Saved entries

----------------

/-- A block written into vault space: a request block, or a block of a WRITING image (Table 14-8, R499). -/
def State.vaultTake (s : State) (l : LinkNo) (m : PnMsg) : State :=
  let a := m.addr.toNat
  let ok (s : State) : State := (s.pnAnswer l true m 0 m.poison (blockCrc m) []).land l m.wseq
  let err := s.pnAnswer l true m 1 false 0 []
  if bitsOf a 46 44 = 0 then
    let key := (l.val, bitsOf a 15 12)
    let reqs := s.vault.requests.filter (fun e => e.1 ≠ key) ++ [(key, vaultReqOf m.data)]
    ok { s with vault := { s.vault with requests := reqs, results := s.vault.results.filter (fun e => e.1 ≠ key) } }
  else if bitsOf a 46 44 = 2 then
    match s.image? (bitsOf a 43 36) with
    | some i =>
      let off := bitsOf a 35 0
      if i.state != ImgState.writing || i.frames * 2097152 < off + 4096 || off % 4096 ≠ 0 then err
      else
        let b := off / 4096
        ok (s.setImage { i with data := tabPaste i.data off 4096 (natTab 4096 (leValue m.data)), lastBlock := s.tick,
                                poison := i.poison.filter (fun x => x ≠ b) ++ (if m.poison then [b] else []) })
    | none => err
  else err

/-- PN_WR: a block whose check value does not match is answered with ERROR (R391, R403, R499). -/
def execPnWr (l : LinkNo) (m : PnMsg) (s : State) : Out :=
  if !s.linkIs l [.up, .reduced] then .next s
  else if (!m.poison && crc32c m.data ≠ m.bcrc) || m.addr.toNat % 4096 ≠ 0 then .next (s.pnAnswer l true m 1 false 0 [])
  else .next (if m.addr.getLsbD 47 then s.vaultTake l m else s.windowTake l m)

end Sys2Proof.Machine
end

----------------

When a line above contains the string "addr", copy that line.

# SOLVED EXERCISE:
  let a := m.addr.toNat
  else if (!m.poison && crc32c m.data ≠ m.bcrc) || m.addr.toNat % 4096 ≠ 0 then .next (s.pnAnswer l true m 1 false 0 [])
  else .next (if m.addr.getLsbD 47 then s.vaultTake l m else s.windowTake l m)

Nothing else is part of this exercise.